What the exercise asks => Of the lines in the data below, write out exactly those from the one holding "cons z zs ih =>" through the one holding "have hbore : ∀ t : State, ((zonesOf p).foldl State.supervise", both included.
[Data excerpts Boundary: Start]
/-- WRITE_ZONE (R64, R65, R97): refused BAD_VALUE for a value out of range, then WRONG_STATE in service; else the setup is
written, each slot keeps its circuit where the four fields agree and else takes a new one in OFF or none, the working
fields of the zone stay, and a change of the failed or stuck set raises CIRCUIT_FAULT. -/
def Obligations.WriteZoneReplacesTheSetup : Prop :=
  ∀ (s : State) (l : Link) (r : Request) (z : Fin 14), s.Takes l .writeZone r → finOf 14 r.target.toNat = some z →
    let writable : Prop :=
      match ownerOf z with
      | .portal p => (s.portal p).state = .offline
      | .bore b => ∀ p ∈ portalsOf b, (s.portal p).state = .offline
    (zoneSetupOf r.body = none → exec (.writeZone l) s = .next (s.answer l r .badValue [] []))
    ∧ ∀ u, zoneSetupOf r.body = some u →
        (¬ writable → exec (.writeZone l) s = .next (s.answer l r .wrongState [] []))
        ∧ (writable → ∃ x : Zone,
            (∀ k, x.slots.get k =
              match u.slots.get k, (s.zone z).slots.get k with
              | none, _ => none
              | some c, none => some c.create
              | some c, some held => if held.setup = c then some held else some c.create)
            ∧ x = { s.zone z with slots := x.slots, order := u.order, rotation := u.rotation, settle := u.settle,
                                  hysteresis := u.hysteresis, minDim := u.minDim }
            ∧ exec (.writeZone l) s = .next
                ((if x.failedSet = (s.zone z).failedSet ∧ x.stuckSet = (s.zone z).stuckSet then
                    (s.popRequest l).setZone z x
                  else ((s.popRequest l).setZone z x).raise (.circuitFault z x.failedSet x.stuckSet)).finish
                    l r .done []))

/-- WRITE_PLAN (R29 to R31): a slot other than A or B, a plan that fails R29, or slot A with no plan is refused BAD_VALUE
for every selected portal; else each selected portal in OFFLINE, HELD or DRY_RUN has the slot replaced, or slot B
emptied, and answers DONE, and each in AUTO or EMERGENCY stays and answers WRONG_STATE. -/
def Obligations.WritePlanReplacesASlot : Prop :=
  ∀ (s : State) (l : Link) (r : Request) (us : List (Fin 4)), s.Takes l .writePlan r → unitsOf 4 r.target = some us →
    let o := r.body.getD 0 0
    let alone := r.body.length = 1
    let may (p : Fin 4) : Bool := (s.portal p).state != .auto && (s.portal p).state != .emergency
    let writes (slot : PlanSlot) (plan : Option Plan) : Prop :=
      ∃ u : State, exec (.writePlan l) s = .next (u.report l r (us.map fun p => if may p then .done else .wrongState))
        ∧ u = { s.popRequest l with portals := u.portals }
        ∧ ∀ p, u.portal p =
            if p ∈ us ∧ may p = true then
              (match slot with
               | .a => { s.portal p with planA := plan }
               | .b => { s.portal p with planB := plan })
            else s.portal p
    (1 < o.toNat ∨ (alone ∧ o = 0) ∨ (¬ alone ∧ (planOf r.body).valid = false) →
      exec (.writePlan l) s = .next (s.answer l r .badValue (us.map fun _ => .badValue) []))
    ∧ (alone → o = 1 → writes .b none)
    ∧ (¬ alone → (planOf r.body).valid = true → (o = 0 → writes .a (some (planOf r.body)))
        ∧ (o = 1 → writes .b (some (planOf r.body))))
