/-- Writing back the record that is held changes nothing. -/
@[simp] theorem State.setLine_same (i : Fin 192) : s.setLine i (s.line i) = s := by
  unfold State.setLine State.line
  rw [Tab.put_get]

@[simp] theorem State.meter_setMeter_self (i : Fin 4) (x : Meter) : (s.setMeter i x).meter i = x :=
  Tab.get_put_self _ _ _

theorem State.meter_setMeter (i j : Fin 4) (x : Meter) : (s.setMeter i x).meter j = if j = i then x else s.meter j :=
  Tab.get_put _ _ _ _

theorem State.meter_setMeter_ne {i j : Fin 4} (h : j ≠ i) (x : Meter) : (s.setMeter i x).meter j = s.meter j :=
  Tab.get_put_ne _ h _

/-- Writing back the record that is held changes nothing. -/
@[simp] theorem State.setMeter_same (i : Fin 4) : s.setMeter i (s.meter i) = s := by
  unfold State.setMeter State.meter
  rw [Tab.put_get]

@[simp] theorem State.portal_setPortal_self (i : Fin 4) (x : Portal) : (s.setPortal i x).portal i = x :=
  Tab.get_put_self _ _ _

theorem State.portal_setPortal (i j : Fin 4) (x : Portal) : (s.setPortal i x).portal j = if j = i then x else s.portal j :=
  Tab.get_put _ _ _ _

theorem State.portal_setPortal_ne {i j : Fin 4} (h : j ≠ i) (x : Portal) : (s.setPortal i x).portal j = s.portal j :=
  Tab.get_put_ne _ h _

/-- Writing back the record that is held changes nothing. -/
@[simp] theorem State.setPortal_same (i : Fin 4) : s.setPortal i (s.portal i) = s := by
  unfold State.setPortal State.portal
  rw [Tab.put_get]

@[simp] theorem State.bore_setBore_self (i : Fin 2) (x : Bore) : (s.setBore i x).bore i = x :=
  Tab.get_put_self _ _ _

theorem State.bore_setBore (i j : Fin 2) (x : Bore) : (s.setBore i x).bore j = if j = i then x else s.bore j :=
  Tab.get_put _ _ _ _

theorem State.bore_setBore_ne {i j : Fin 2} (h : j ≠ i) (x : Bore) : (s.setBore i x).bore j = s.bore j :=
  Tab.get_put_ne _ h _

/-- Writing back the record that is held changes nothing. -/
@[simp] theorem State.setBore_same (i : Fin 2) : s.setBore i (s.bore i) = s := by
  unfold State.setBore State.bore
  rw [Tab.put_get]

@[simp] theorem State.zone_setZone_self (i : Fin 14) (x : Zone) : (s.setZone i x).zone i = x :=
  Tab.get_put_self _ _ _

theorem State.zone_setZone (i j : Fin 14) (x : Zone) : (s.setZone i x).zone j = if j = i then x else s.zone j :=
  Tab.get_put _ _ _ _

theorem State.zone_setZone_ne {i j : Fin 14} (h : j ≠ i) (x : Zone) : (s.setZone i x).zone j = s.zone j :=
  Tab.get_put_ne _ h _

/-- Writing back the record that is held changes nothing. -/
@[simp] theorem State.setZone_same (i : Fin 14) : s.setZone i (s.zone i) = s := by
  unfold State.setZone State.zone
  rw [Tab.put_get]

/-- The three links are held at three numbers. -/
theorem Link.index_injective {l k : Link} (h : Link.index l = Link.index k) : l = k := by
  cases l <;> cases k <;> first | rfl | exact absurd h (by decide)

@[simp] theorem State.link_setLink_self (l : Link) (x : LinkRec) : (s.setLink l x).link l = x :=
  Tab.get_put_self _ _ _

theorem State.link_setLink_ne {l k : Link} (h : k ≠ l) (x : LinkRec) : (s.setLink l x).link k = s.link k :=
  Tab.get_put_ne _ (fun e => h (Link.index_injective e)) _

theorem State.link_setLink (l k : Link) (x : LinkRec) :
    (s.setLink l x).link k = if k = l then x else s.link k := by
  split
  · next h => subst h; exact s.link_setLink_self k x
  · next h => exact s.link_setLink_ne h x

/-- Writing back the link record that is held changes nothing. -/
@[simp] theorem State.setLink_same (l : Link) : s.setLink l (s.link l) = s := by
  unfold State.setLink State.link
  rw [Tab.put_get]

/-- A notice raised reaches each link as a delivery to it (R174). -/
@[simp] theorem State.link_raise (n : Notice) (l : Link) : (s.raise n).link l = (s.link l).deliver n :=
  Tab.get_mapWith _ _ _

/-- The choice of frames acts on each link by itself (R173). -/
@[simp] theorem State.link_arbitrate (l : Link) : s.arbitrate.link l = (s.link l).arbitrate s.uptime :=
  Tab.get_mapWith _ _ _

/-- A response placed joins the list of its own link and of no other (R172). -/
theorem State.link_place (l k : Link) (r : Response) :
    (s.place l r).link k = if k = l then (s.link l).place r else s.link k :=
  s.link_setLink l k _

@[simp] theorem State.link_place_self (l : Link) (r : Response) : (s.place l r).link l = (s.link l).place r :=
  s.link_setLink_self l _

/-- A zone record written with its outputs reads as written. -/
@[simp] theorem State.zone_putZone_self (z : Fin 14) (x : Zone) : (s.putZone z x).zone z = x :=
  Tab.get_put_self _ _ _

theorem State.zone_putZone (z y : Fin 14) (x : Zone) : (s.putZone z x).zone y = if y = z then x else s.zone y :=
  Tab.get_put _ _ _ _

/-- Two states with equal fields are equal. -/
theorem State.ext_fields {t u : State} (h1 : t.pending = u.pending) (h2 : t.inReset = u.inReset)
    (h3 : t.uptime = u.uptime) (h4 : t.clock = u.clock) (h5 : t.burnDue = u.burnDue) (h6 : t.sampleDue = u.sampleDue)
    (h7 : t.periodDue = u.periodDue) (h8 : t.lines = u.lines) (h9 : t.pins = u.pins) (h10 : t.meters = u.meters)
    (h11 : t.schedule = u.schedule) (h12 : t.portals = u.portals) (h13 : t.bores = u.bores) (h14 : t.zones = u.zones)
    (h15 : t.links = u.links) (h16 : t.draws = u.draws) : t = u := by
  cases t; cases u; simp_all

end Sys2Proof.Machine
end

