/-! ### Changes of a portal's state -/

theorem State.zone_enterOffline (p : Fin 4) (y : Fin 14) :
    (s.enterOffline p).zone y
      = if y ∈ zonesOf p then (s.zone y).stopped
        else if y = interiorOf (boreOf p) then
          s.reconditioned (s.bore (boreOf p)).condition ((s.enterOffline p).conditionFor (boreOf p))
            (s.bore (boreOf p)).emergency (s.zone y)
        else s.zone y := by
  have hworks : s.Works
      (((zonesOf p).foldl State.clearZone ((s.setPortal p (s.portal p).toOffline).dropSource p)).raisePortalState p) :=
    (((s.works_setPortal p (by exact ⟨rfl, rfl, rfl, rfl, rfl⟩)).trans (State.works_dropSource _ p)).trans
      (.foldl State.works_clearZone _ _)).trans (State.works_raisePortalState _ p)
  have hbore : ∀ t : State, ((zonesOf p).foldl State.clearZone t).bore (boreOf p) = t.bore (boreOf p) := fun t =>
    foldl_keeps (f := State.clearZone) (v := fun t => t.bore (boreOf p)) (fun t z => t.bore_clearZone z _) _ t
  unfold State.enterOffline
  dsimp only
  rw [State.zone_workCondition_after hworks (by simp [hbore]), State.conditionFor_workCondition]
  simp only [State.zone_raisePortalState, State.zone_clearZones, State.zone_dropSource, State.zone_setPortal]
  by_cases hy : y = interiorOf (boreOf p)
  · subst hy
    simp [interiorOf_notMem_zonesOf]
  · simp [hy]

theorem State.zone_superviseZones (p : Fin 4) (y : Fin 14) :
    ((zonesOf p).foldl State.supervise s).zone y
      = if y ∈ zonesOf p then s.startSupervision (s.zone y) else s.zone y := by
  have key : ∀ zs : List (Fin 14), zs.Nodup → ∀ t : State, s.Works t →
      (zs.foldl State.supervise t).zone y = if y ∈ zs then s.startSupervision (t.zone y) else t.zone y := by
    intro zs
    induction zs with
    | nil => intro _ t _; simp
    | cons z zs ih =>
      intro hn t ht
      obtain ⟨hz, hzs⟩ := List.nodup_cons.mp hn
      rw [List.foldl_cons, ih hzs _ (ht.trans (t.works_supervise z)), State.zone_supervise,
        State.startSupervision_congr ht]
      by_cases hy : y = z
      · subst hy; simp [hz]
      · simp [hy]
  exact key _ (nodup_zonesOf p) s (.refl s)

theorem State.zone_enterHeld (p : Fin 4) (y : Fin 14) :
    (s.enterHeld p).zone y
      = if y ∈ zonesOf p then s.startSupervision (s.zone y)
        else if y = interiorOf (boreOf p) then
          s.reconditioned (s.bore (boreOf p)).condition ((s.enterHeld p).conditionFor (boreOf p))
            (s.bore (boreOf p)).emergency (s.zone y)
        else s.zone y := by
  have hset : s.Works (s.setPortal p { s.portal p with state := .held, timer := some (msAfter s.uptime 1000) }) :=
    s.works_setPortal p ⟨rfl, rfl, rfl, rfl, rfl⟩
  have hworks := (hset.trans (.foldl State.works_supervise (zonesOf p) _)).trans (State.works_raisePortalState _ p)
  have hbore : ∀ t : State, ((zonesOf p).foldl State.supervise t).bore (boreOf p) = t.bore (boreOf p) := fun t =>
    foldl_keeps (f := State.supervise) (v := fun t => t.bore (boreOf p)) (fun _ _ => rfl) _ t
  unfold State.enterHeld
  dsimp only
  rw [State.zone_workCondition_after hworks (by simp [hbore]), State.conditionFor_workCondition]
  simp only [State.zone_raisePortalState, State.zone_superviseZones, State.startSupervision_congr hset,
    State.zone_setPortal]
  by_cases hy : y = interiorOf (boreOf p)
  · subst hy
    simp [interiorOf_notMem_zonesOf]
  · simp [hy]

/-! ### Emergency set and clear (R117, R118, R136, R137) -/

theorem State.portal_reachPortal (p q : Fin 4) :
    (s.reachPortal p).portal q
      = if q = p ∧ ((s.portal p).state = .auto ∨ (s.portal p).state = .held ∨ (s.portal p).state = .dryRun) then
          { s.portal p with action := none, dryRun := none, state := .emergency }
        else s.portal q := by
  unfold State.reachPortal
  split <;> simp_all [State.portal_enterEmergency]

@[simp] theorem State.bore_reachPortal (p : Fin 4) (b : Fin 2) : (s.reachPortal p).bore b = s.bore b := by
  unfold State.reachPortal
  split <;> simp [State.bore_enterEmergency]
[Data excerpts Boundary: End]
Exercise result =>
    | cons z zs ih =>
      intro hn t ht
      obtain ⟨hz, hzs⟩ := List.nodup_cons.mp hn
      rw [List.foldl_cons, ih hzs _ (ht.trans (t.works_supervise z)), State.zone_supervise,
        State.startSupervision_congr ht]
      by_cases hy : y = z
      · subst hy; simp [hz]
      · simp [hy]
  exact key _ (nodup_zonesOf p) s (.refl s)

theorem State.zone_enterHeld (p : Fin 4) (y : Fin 14) :
    (s.enterHeld p).zone y
      = if y ∈ zonesOf p then s.startSupervision (s.zone y)
        else if y = interiorOf (boreOf p) then
          s.reconditioned (s.bore (boreOf p)).condition ((s.enterHeld p).conditionFor (boreOf p))
            (s.bore (boreOf p)).emergency (s.zone y)
        else s.zone y := by
  have hset : s.Works (s.setPortal p { s.portal p with state := .held, timer := some (msAfter s.uptime 1000) }) :=
    s.works_setPortal p ⟨rfl, rfl, rfl, rfl, rfl⟩
  have hworks := (hset.trans (.foldl State.works_supervise (zonesOf p) _)).trans (State.works_raisePortalState _ p)
  have hbore : ∀ t : State, ((zonesOf p).foldl State.supervise t).bore (boreOf p) = t.bore (boreOf p) := fun t =>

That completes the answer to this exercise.